■ **TRY IT**
Once you reach the line containing "def Statement (i", reproduce it and every later line exactly, through the end of the data.

■ **Stored data**
*** Block opens ***
-- ==== Sys2Proof/Laws/PerInstr.lean ====
section
/-! SUPPORT. Statements about the instruction as syntax, one lemma per constructor. -/

namespace Sys2Proof.Laws.RecordShape

/-- An instruction is well formed and its encoding is a record of nine bytes (spec/30_encoding.md R50, R53). -/
def Statement (i : Instr) : Prop :=
  i.wellFormed = true ∧ recordWellFormed (encode i) = true

theorem copy (S T N : Addr) : Statement (.copy S T N) := ⟨rfl, rfl⟩

end Sys2Proof.Laws.RecordShape
end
*** Block closes ***
■ **TASK RESPONSE**
def Statement (i : Instr) : Prop :=
  i.wellFormed = true ∧ recordWellFormed (encode i) = true

theorem copy (S T N : Addr) : Statement (.copy S T N) := ⟨rfl, rfl⟩

end Sys2Proof.Laws.RecordShape
end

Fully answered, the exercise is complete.